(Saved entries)
######

/-- The Depth Counter (R50's COLD values). `lineA` and `lineB` are the levels of the two encoder lines. -/
structure DepthCounter where
  lineA : Bool := false
  lineB : Bool := false
  count : Int := 0
  ref : RefState := .unreferenced
  floor : Nat := 0
  final : Bool := false
  windowTimer : Timer := some 2000000
  windowLength : Int := 2000
  windowStart : Int := 0
  lastFeed : Int := 0
  overCount : Int := 0
  overfeed : Bool := false
  reasons : HoldReasons := {}
  feedHold : Bool := true
deriving DecidableEq, Repr

/-! ## Station Table (04_station_table.md) -/

/-- R53: the state of a station record. -/
inductive RecordState where
  | opened | settled
deriving DecidableEq, Repr

/-- The marks of a station record (R54). -/
structure Marks where
  noSample : Bool := false
  inclClamped : Bool := false
  depthSuspect : Bool := false
  gapBridged : Bool := false
  revised : Bool := false
  exceedsX : Bool := false
  exceedsY : Bool := false
deriving DecidableEq, Repr

/-- A station record (R53). -/
structure Station where
  index : Nat
  state : RecordState
  stale : Bool
  meanX : Int
  meanY : Int
  meanT : Int
  samples : Nat
  offsetX : Int
  offsetY : Int
  passCount : Nat
  speedA : Int
  speedB : Int
  differential : Int
  density : Option Int
  marks : Marks
deriving DecidableEq, Repr

/-- The sample accumulator (R55). -/
structure Accumulator where
  sumX : Int := 0
  sumY : Int := 0
  sumT : Int := 0
  count : Nat := 0
  clampedSeen : Bool := false
deriving DecidableEq, Repr

/-- The last valid inclination (R56). -/
structure Inclination where
  ix : ScanValue
  iy : ScanValue
  tw : ScanValue
deriving DecidableEq, Repr

/-- The restitch walker while WALKING: its cursor and the completion time of its step in flight (R63). -/
structure Walker where
  cursor : Nat
  due : Nat
deriving DecidableEq, Repr

/-- The computed part of the deviation summary (R71). -/
structure Summary where
  worstX : Int := 0
  worstXAt : Option Nat := none
  worstY : Int := 0
  worstYAt : Option Nat := none
  exceedsX : Nat := 0
  exceedsY : Nat := 0
deriving DecidableEq, Repr

/-- What a WAITING or PREPARED hold keeps of the request that registered it: first index, count, and the length of
the truncated range (R74, R75). -/
structure Query where
  first : Nat
  count : Nat
  range : Nat
deriving DecidableEq, Repr

/-- A link's held query (R75). The prepared buffer is the list of station entries as they were copied out (R76,
R185). -/
inductive Hold where
  | free
  | waiting (q : Query)
  | prepared (q : Query) (buffer : List (List Byte))
  | cancelled (first count : Nat)
deriving DecidableEq, Repr

/-- The Station Table (R80's COLD values). `walker = none` is IDLE. -/
structure StationTable where
  records : List Station := []
  acc : Accumulator := {}
  lastIncl : Option Inclination := none
  reference : Option Nat := none
  walker : Option Walker := none
  summary : Summary := {}
  firstX : Bool := false
  firstY : Bool := false
  holdCab : Hold := .free
  holdPlant : Hold := .free
  holdRecord : Hold := .free
deriving DecidableEq, Repr

/-! ## Alignment Unit (05_alignment_computation.md) -/

/-- The steer mode (R95). -/
inductive SteerMode where
  | auto | manual
deriving DecidableEq, Repr

/-- R82. -/
inductive AlignStatus where
  | inactive | tracking | holding
deriving DecidableEq, Repr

######

● THE PROBLEM
What is needed is a word-for-word copy of all the entries.

● ANSWER SECTION
/-- The Depth Counter (R50's COLD values). `lineA` and `lineB` are the levels of the two encoder lines. -/
structure DepthCounter where
  lineA : Bool := false
  lineB : Bool := false
  count : Int := 0
  ref : RefState := .unreferenced
  floor : Nat := 0
  final : Bool := false
  windowTimer : Timer := some 2000000
  windowLength : Int := 2000
  windowStart : Int := 0
  lastFeed : Int := 0
  overCount : Int := 0
  overfeed : Bool := false
  reasons : HoldReasons := {}
  feedHold : Bool := true
deriving DecidableEq, Repr

/-! ## Station Table (04_station_table.md) -/

/-- R53: the state of a station record. -/
inductive RecordState where
  | opened | settled
deriving DecidableEq, Repr

/-- The marks of a station record (R54). -/
structure Marks where
  noSample : Bool := false
  inclClamped : Bool := false
  depthSuspect : Bool := false
  gapBridged : Bool := false
  revised : Bool := false
  exceedsX : Bool := false
  exceedsY : Bool := false
deriving DecidableEq, Repr

/-- A station record (R53). -/
structure Station where
  index : Nat
  state : RecordState
  stale : Bool
  meanX : Int
  meanY : Int
  meanT : Int
  samples : Nat
  offsetX : Int
  offsetY : Int
  passCount : Nat
  speedA : Int
  speedB : Int
  differential : Int
  density : Option Int
  marks : Marks
deriving DecidableEq, Repr

/-- The sample accumulator (R55). -/
structure Accumulator where
  sumX : Int := 0
  sumY : Int := 0
  sumT : Int := 0
  count : Nat := 0
  clampedSeen : Bool := false
deriving DecidableEq, Repr

/-- The last valid inclination (R56). -/
structure Inclination where
  ix : ScanValue
  iy : ScanValue
  tw : ScanValue
deriving DecidableEq, Repr

/-- The restitch walker while WALKING: its cursor and the completion time of its step in flight (R63). -/
structure Walker where
  cursor : Nat
  due : Nat
deriving DecidableEq, Repr

/-- The computed part of the deviation summary (R71). -/
structure Summary where
  worstX : Int := 0
  worstXAt : Option Nat := none
  worstY : Int := 0
  worstYAt : Option Nat := none
  exceedsX : Nat := 0
  exceedsY : Nat := 0
deriving DecidableEq, Repr

/-- What a WAITING or PREPARED hold keeps of the request that registered it: first index, count, and the length of
the truncated range (R74, R75). -/
structure Query where
  first : Nat
  count : Nat
  range : Nat
deriving DecidableEq, Repr

/-- A link's held query (R75). The prepared buffer is the list of station entries as they were copied out (R76,
R185). -/
inductive Hold where
  | free
  | waiting (q : Query)
  | prepared (q : Query) (buffer : List (List Byte))
  | cancelled (first count : Nat)
deriving DecidableEq, Repr

/-- The Station Table (R80's COLD values). `walker = none` is IDLE. -/
structure StationTable where
  records : List Station := []
  acc : Accumulator := {}
  lastIncl : Option Inclination := none
  reference : Option Nat := none
  walker : Option Walker := none
  summary : Summary := {}
  firstX : Bool := false
  firstY : Bool := false
  holdCab : Hold := .free
  holdPlant : Hold := .free
  holdRecord : Hold := .free
deriving DecidableEq, Repr

/-! ## Alignment Unit (05_alignment_computation.md) -/

/-- The steer mode (R95). -/
inductive SteerMode where
  | auto | manual
deriving DecidableEq, Repr

/-- R82. -/
inductive AlignStatus where
  | inactive | tracking | holding
deriving DecidableEq, Repr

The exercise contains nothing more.